Exercise objective:
Give back only the lines in the records below from the one with "(encode i).length = i.length" to the one with "theorem subImm (rd", both inclusive, word for word.

Material provided:
-.-.-
-- ==== Sys2Proof/Laws/PerInstr.lean ====
section
/-! SUPPORT. The per-instruction family EncodedLength: the encoder writes as many bytes as R64's table says, two to nine,
and the map of R68 has the pair of its first two bytes as a form of that length. -/

namespace Sys2Proof.Laws.EncodedLength

/-- The encoding has the length of R64's table, and its first two bytes select a form of that length. -/
def Statement (i : Instr) : Prop :=
  (encode i).length = i.length ∧ 2 ≤ i.length ∧ i.length ≤ 9 ∧
    (opcodeForm ((encode i).getD 1 0).toNat ((encode i).getD 0 0).toNat).map Form.length = some i.length

theorem nop : Statement (.nop) := ⟨rfl, Nat.le_of_ble_eq_true rfl, Nat.le_of_ble_eq_true rfl, rfl⟩
theorem addImm (rd : RegNum) (imm : Half) : Statement (.addImm rd imm) := ⟨rfl, Nat.le_of_ble_eq_true rfl, Nat.le_of_ble_eq_true rfl, rfl⟩
theorem addReg (rd rn : RegNum) : Statement (.addReg rd rn) := ⟨rfl, Nat.le_of_ble_eq_true rfl, Nat.le_of_ble_eq_true rfl, rfl⟩
theorem addMem (rd : RegNum) (addr : Addr) : Statement (.addMem rd addr) := ⟨rfl, Nat.le_of_ble_eq_true rfl, Nat.le_of_ble_eq_true rfl, rfl⟩
theorem subImm (rd : RegNum) (imm : Half) : Statement (.subImm rd imm) := ⟨rfl, Nat.le_of_ble_eq_true rfl, Nat.le_of_ble_eq_true rfl, rfl⟩
theorem subReg (rd rn : RegNum) : Statement (.subReg rd rn) := ⟨rfl, Nat.le_of_ble_eq_true rfl, Nat.le_of_ble_eq_true rfl, rfl⟩
theorem subMem (rd : RegNum) (addr : Addr) : Statement (.subMem rd addr) := ⟨rfl, Nat.le_of_ble_eq_true rfl, Nat.le_of_ble_eq_true rfl, rfl⟩
theorem mulImm (rd : RegNum) (imm : Half) : Statement (.mulImm rd imm) := ⟨rfl, Nat.le_of_ble_eq_true rfl, Nat.le_of_ble_eq_true rfl, rfl⟩
theorem mulReg (rd rn : RegNum) : Statement (.mulReg rd rn) := ⟨rfl, Nat.le_of_ble_eq_true rfl, Nat.le_of_ble_eq_true rfl, rfl⟩
theorem mulMem (rd : RegNum) (addr : Addr) : Statement (.mulMem rd addr) := ⟨rfl, Nat.le_of_ble_eq_true rfl, Nat.le_of_ble_eq_true rfl, rfl⟩
theorem andImm (rd : RegNum) (imm : Half) : Statement (.andImm rd imm) := ⟨rfl, Nat.le_of_ble_eq_true rfl, Nat.le_of_ble_eq_true rfl, rfl⟩
theorem andReg (rd rn : RegNum) : Statement (.andReg rd rn) := ⟨rfl, Nat.le_of_ble_eq_true rfl, Nat.le_of_ble_eq_true rfl, rfl⟩
theorem andMem (rd : RegNum) (addr : Addr) : Statement (.andMem rd addr) := ⟨rfl, Nat.le_of_ble_eq_true rfl, Nat.le_of_ble_eq_true rfl, rfl⟩
theorem orImm (rd : RegNum) (imm : Half) : Statement (.orImm rd imm) := ⟨rfl, Nat.le_of_ble_eq_true rfl, Nat.le_of_ble_eq_true rfl, rfl⟩
theorem orReg (rd rn : RegNum) : Statement (.orReg rd rn) := ⟨rfl, Nat.le_of_ble_eq_true rfl, Nat.le_of_ble_eq_true rfl, rfl⟩
theorem orMem (rd : RegNum) (addr : Addr) : Statement (.orMem rd addr) := ⟨rfl, Nat.le_of_ble_eq_true rfl, Nat.le_of_ble_eq_true rfl, rfl⟩
theorem xorImm (rd : RegNum) (imm : Half) : Statement (.xorImm rd imm) := ⟨rfl, Nat.le_of_ble_eq_true rfl, Nat.le_of_ble_eq_true rfl, rfl⟩
theorem xorReg (rd rn : RegNum) : Statement (.xorReg rd rn) := ⟨rfl, Nat.le_of_ble_eq_true rfl, Nat.le_of_ble_eq_true rfl, rfl⟩
theorem xorMem (rd : RegNum) (addr : Addr) : Statement (.xorMem rd addr) := ⟨rfl, Nat.le_of_ble_eq_true rfl, Nat.le_of_ble_eq_true rfl, rfl⟩
theorem lshImm (rd : RegNum) (imm : Half) : Statement (.lshImm rd imm) := ⟨rfl, Nat.le_of_ble_eq_true rfl, Nat.le_of_ble_eq_true rfl, rfl⟩
theorem lshReg (rd rn : RegNum) : Statement (.lshReg rd rn) := ⟨rfl, Nat.le_of_ble_eq_true rfl, Nat.le_of_ble_eq_true rfl, rfl⟩
theorem lshMem (rd : RegNum) (addr : Addr) : Statement (.lshMem rd addr) := ⟨rfl, Nat.le_of_ble_eq_true rfl, Nat.le_of_ble_eq_true rfl, rfl⟩
theorem rshImm (rd : RegNum) (imm : Half) : Statement (.rshImm rd imm) := ⟨rfl, Nat.le_of_ble_eq_true rfl, Nat.le_of_ble_eq_true rfl, rfl⟩
theorem rshReg (rd rn : RegNum) : Statement (.rshReg rd rn) := ⟨rfl, Nat.le_of_ble_eq_true rfl, Nat.le_of_ble_eq_true rfl, rfl⟩
theorem rshMem (rd : RegNum) (addr : Addr) : Statement (.rshMem rd addr) := ⟨rfl, Nat.le_of_ble_eq_true rfl, Nat.le_of_ble_eq_true rfl, rfl⟩
theorem movImm (rd : RegNum) (imm : Half) : Statement (.movImm rd imm) := ⟨rfl, Nat.le_of_ble_eq_true rfl, Nat.le_of_ble_eq_true rfl, rfl⟩
theorem movImmPair (rd rn : RegNum) (imm : Word) : Statement (.movImmPair rd rn imm) := ⟨rfl, Nat.le_of_ble_eq_true rfl, Nat.le_of_ble_eq_true rfl, rfl⟩
theorem movReg (rd rn : RegNum) : Statement (.movReg rd rn) := ⟨rfl, Nat.le_of_ble_eq_true rfl, Nat.le_of_ble_eq_true rfl, rfl⟩
theorem movLdLow (rd : RegNum) (addr : Addr) : Statement (.movLdLow rd addr) := ⟨rfl, Nat.le_of_ble_eq_true rfl, Nat.le_of_ble_eq_true rfl, rfl⟩
theorem movLdHigh (rd : RegNum) (addr : Addr) : Statement (.movLdHigh rd addr) := ⟨rfl, Nat.le_of_ble_eq_true rfl, Nat.le_of_ble_eq_true rfl, rfl⟩
theorem movLdHalf (rd : RegNum) (addr : Addr) : Statement (.movLdHalf rd addr) := ⟨rfl, Nat.le_of_ble_eq_true rfl, Nat.le_of_ble_eq_true rfl, rfl⟩
theorem movLdPair (rd rn1 : RegNum) (addr : Addr) : Statement (.movLdPair rd rn1 addr) := ⟨rfl, Nat.le_of_ble_eq_true rfl, Nat.le_of_ble_eq_true rfl, rfl⟩
theorem movStLow (rd : RegNum) (addr : Addr) : Statement (.movStLow rd addr) := ⟨rfl, Nat.le_of_ble_eq_true rfl, Nat.le_of_ble_eq_true rfl, rfl⟩
theorem movStHigh (rd : RegNum) (addr : Addr) : Statement (.movStHigh rd addr) := ⟨rfl, Nat.le_of_ble_eq_true rfl, Nat.le_of_ble_eq_true rfl, rfl⟩
theorem movStHalf (rd : RegNum) (addr : Addr) : Statement (.movStHalf rd addr) := ⟨rfl, Nat.le_of_ble_eq_true rfl, Nat.le_of_ble_eq_true rfl, rfl⟩
theorem movStPair (rd rn1 : RegNum) (addr : Addr) : Statement (.movStPair rd rn1 addr) := ⟨rfl, Nat.le_of_ble_eq_true rfl, Nat.le_of_ble_eq_true rfl, rfl⟩
theorem movLdLowOff (rd rn : RegNum) (off : Word) : Statement (.movLdLowOff rd rn off) := ⟨rfl, Nat.le_of_ble_eq_true rfl, Nat.le_of_ble_eq_true rfl, rfl⟩
theorem movLdHighOff (rd rn : RegNum) (off : Word) : Statement (.movLdHighOff rd rn off) := ⟨rfl, Nat.le_of_ble_eq_true rfl, Nat.le_of_ble_eq_true rfl, rfl⟩
theorem movLdHalfOff (rd rn : RegNum) (off : Word) : Statement (.movLdHalfOff rd rn off) := ⟨rfl, Nat.le_of_ble_eq_true rfl, Nat.le_of_ble_eq_true rfl, rfl⟩
theorem movLdPairOff (rd rd1 rn : RegNum) (off : Word) : Statement (.movLdPairOff rd rd1 rn off) := ⟨rfl, Nat.le_of_ble_eq_true rfl, Nat.le_of_ble_eq_true rfl, rfl⟩
theorem movStLowOff (rd rn : RegNum) (off : Word) : Statement (.movStLowOff rd rn off) := ⟨rfl, Nat.le_of_ble_eq_true rfl, Nat.le_of_ble_eq_true rfl, rfl⟩
theorem movStHighOff (rd rn : RegNum) (off : Word) : Statement (.movStHighOff rd rn off) := ⟨rfl, Nat.le_of_ble_eq_true rfl, Nat.le_of_ble_eq_true rfl, rfl⟩
theorem movStHalfOff (rd rn : RegNum) (off : Word) : Statement (.movStHalfOff rd rn off) := ⟨rfl, Nat.le_of_ble_eq_true rfl, Nat.le_of_ble_eq_true rfl, rfl⟩
theorem movStPairOff (rd rd1 rn : RegNum) (off : Word) : Statement (.movStPairOff rd rd1 rn off) := ⟨rfl, Nat.le_of_ble_eq_true rfl, Nat.le_of_ble_eq_true rfl, rfl⟩
theorem b (target : Addr) : Statement (.b target) := ⟨rfl, Nat.le_of_ble_eq_true rfl, Nat.le_of_ble_eq_true rfl, rfl⟩
theorem be (rd rn : RegNum) (target : Addr) : Statement (.be rd rn target) := ⟨rfl, Nat.le_of_ble_eq_true rfl, Nat.le_of_ble_eq_true rfl, rfl⟩
theorem bne (rd rn : RegNum) (target : Addr) : Statement (.bne rd rn target) := ⟨rfl, Nat.le_of_ble_eq_true rfl, Nat.le_of_ble_eq_true rfl, rfl⟩
theorem blt (rd rn : RegNum) (target : Addr) : Statement (.blt rd rn target) := ⟨rfl, Nat.le_of_ble_eq_true rfl, Nat.le_of_ble_eq_true rfl, rfl⟩
theorem bgt (rd rn : RegNum) (target : Addr) : Statement (.bgt rd rn target) := ⟨rfl, Nat.le_of_ble_eq_true rfl, Nat.le_of_ble_eq_true rfl, rfl⟩
theorem bro (target : Addr) : Statement (.bro target) := ⟨rfl, Nat.le_of_ble_eq_true rfl, Nat.le_of_ble_eq_true rfl, rfl⟩
theorem umull (rd rn rn1 : RegNum) : Statement (.umull rd rn rn1) := ⟨rfl, Nat.le_of_ble_eq_true rfl, Nat.le_of_ble_eq_true rfl, rfl⟩
theorem smull (rd rn rn1 : RegNum) : Statement (.smull rd rn rn1) := ⟨rfl, Nat.le_of_ble_eq_true rfl, Nat.le_of_ble_eq_true rfl, rfl⟩
theorem hlt : Statement (.hlt) := ⟨rfl, Nat.le_of_ble_eq_true rfl, Nat.le_of_ble_eq_true rfl, rfl⟩
theorem psh (rd : RegNum) : Statement (.psh rd) := ⟨rfl, Nat.le_of_ble_eq_true rfl, Nat.le_of_ble_eq_true rfl, rfl⟩
theorem pop (rd : RegNum) : Statement (.pop rd) := ⟨rfl, Nat.le_of_ble_eq_true rfl, Nat.le_of_ble_eq_true rfl, rfl⟩
theorem jsr (target : Addr) : Statement (.jsr target) := ⟨rfl, Nat.le_of_ble_eq_true rfl, Nat.le_of_ble_eq_true rfl, rfl⟩
theorem rts : Statement (.rts) := ⟨rfl, Nat.le_of_ble_eq_true rfl, Nat.le_of_ble_eq_true rfl, rfl⟩
theorem wfi : Statement (.wfi) := ⟨rfl, Nat.le_of_ble_eq_true rfl, Nat.le_of_ble_eq_true rfl, rfl⟩
theorem eni : Statement (.eni) := ⟨rfl, Nat.le_of_ble_eq_true rfl, Nat.le_of_ble_eq_true rfl, rfl⟩
theorem dsi : Statement (.dsi) := ⟨rfl, Nat.le_of_ble_eq_true rfl, Nat.le_of_ble_eq_true rfl, rfl⟩

end Sys2Proof.Laws.EncodedLength
end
-.-.-
Answer space:
  (encode i).length = i.length ∧ 2 ≤ i.length ∧ i.length ≤ 9 ∧
    (opcodeForm ((encode i).getD 1 0).toNat ((encode i).getD 0 0).toNat).map Form.length = some i.length

theorem nop : Statement (.nop) := ⟨rfl, Nat.le_of_ble_eq_true rfl, Nat.le_of_ble_eq_true rfl, rfl⟩
theorem addImm (rd : RegNum) (imm : Half) : Statement (.addImm rd imm) := ⟨rfl, Nat.le_of_ble_eq_true rfl, Nat.le_of_ble_eq_true rfl, rfl⟩
theorem addReg (rd rn : RegNum) : Statement (.addReg rd rn) := ⟨rfl, Nat.le_of_ble_eq_true rfl, Nat.le_of_ble_eq_true rfl, rfl⟩
theorem addMem (rd : RegNum) (addr : Addr) : Statement (.addMem rd addr) := ⟨rfl, Nat.le_of_ble_eq_true rfl, Nat.le_of_ble_eq_true rfl, rfl⟩
theorem subImm (rd : RegNum) (imm : Half) : Statement (.subImm rd imm) := ⟨rfl, Nat.le_of_ble_eq_true rfl, Nat.le_of_ble_eq_true rfl, rfl⟩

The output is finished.